A NHS nurse was just one to share a photo of a packed Tube this morning, saying: "This is my tube this morning. I live in zone 4 and work in a zone 1 hospital.
"I love my job, but now I'm risking my health just on the journey in?!
"@SadiqKhan put the tube service back to normal so we can all spread out, or @BorisJohnson start policing who's getting on. Help me!"
The drastic measures announced last night which will change every aspect of Brits' lives included:
- All gatherings of more than two people in public were forbidden – meaning a ban on all social events, including weddings and baptisms
- Tens of thousands of non-essential shops were ordered to close
- Communal play and exercise areas inside parks will also be shut down, but not parks themselves
- Places of worship such as churches and mosques must also shut, except to host for funerals
- Travel on roads, trains and buses was also banned, unless it’s essential to get to work.
Boris' new measures banned travel on roads, trains and buses, unless it's essential to get to work as the coronavirus death toll hit 335 with more than 6,000 cases.

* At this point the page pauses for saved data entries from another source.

-- ==== Sys2Proof/Machine/Ops.lean ====
section
/-! DEFINITION. The shared operations: register fields, yard time, loft bytes, event records with their rings, interrupts
and daybook copies (R41, R47 to R54, R153 to R160, R400, R401). -/

namespace Sys2Proof.Machine

/-! ### Fields -/

/-- The value of field `f` of the page or entry at `p`. -/
def State.rd (s : State) (p : Nat) (f : Fld) : Nat := Store.getD f.rst (fkey p f) s.regs

/-- Whether a one-bit field is 1. -/
def State.on (s : State) (p : Nat) (f : Fld) : Bool := s.rd p f = 1

/-- Set field `f` of the page or entry at `p`. -/
def State.wr (s : State) (p : Nat) (f : Fld) (v : Nat) : State :=
  { s with regs := Store.setD f.rst (fkey p f) (v % 2 ^ f.w) s.regs }

/-- Set a one-bit field. -/
def State.wb (s : State) (p : Nat) (f : Fld) (b : Bool) : State := s.wr p f (b2n b)

/-- Add to a counter that saturates at its width. -/
def State.cnt (s : State) (p : Nat) (f : Fld) (n : Nat) : State := s.wr p f (satAdd f.w (s.rd p f) n)

/-- Add to a counter that wraps at its width. -/
def State.inc (s : State) (p : Nat) (f : Fld) (n : Nat) : State := s.wr p f (s.rd p f + n)

/-- A 64-bit value held in two 32-bit fields. -/
def State.rd64 (s : State) (p : Nat) (lo hi : Fld) : Nat := s.rd p lo + 2 ^ 32 * s.rd p hi

/-- Set a 64-bit value held in two 32-bit fields. -/
def State.wr64 (s : State) (p : Nat) (lo hi : Fld) (v : Nat) : State := (s.wr p lo v).wr p hi (v / 2 ^ 32)

/-- The active value of an RWS field (R41). -/
def State.rdAct (s : State) (p : Nat) (f : Fld) : Nat := Store.getD f.rst (fkey p f) s.act

/-- The captured value of an RWS field. -/
def State.rdCap (s : State) (p : Nat) (f : Fld) : Nat := Store.getD f.rst (fkey p f) s.cap

/-- Make the captured copy of fields take their shadows. -/
def State.capture (s : State) (p : Nat) (l : List Fld) : State :=
  { s with cap := l.foldl (fun c f => Store.setD f.rst (fkey p f) (s.rd p f) c) s.cap }

/-- Make the active copy of fields take their captured values. -/
def State.activate (s : State) (p : Nat) (l : List Fld) : State :=
  { s with act := l.foldl (fun c f => Store.setD f.rst (fkey p f) (s.rdCap p f) c) s.act }

/-- Make the active copy of fields take their shadows. -/
def State.commitNow (s : State) (p : Nat) (l : List Fld) : State :=
  { s with act := l.foldl (fun c f => Store.setD f.rst (fkey p f) (s.rd p f) c) s.act }

/-- Return every field in `[a, b)` of BAR0 to its reset value, in all three copies, but for the keys `keep` passes. -/
def State.clearRange (s : State) (a b : Nat) (keep : Nat → Bool) : State :=
  let k := fun n => decide (n < a * 32) || decide (b * 32 ≤ n) || keep n
  { s with regs := Store.keep k s.regs, act := Store.keep k s.act, cap := Store.keep k s.cap }

/-- Whether the block page at `p` is enabled (R43). -/
def State.enabled (s : State) (p : Nat) : Bool := s.on p HDR_CTRL_ENABLE

/-- MODE and LANE of NET `n` in service: those of its latest enable. DEDUCED: a write of NET_CFG while the port is enabled waits for the
next one (R177, R181; log entry 143). -/
def State.netMode (s : State) (n : Nat) : Nat := s.rdAct (pg .net n) NET_CFG_MODE
def State.netLane (s : State) (n : Nat) : Nat := s.rdAct (pg .net n) (NET_CFG_LANE n)

/-- The 32-bit SYS_CAPS word. -/
def State.capsWord (s : State) : Nat :=
  s.rd 0 SYS_CAPS_DEC_N + 2 ^ 4 * s.rd 0 SYS_CAPS_ENC_N + 2 ^ 6 * s.rd 0 SYS_CAPS_CMP_N + 2 ^ 8 * s.rd 0 SYS_CAPS_SO_N +
    2 ^ 11 * s.rd 0 SYS_CAPS_DMC_N + 2 ^ 15 * s.rd 0 SYS_CAPS_QUAD_N + 2 ^ 20 * s.rd 0 SYS_CAPS_DRV_N +
    2 ^ 24 * s.rd 0 SYS_CAPS_LOFT_MIB + 2 ^ 31 * s.rd 0 SYS_CAPS_DEGRADED

/-- Append an emission. -/
def State.emitOut (s : State) (o : Out) : State := { s with out := s.out ++ [o] }

/-- Draw a free value (log entry 5): the value, and the state that has drawn it. -/
def State.draw (s : State) : Nat × State := (Config.free s.freeCtr, { s with freeCtr := s.freeCtr + 1 })

/-- Draw `k` free values. -/
def State.draws (s : State) (k : Nat) : List Nat × State :=
  ((upTo k).map fun i => Config.free (s.freeCtr + i), { s with freeCtr := s.freeCtr + k })

/-- Set what the latest read returned. -/
def State.ret (s : State) (v : Nat) : State := { s with rdata := v }

/-! ### Time -/

/-- Sub-units of yard time in one nanosecond: 12 × 2^16 × 10^9, so that one core cycle at any TB_RATE, slewing or not, is a
whole number of them (R153). -/
def subNs : Nat := 12 * 2 ^ 16 * 10 ^ 9

/-- Yard time in whole nanoseconds, the fraction truncated (R153). -/
def State.now (s : State) : Nat := s.time.yt / subNs

/-- One core cycle of yard time at full rate, 40 ns × (1 + TB_RATE) ÷ 48, in sub-units (R153). -/
def State.cycleInc (s : State) : Nat := (10 * ((2 ^ 16 * 10 ^ 9 : Nat) + sint 32 (s.rd (pg .tb 0) TB_RATE_RATE)) : Int).toNat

Mayor of London Khan had last week announced that Transport for London would only run a reduced service.
Furious commuters took to social media this morning, pointing out the contradiction of being told to stay 2m apart - but still having to push onto public transport.
Another NHS nurse wrote: "Being on the tube is making me feel uneasy it is too busy&there is no space for social distancing. @SadiqKhan and @BorisJohnson you need to go further.
"Monitor who is getting on the train and allow more services to run.
"I feel like I am risking my health trying to get to work."
Nurse Julia Harris, who commutes to work at Imperial College NHS Trust, said she had left earlier and changed her route to avoid crowds but still found the District Line to be busy.
She said: "Seats on the train all had at least one person so people needed to stand and the District Line was busy as well. I still don't think things are improved as a large amount of people are commuting early in the morning.
"It is concerning because I have to come to work. The choice isn't there and my commute is quite long. I worry for my health more on my commute than actually being in the hospital."
Ms Harris said the reduction in Transport for London services meant "you now have more people waiting and piling onto the tubes and trains".
"The issue is key workers aren't just health professionals - I think we under-estimated how many people are needed to keep things running."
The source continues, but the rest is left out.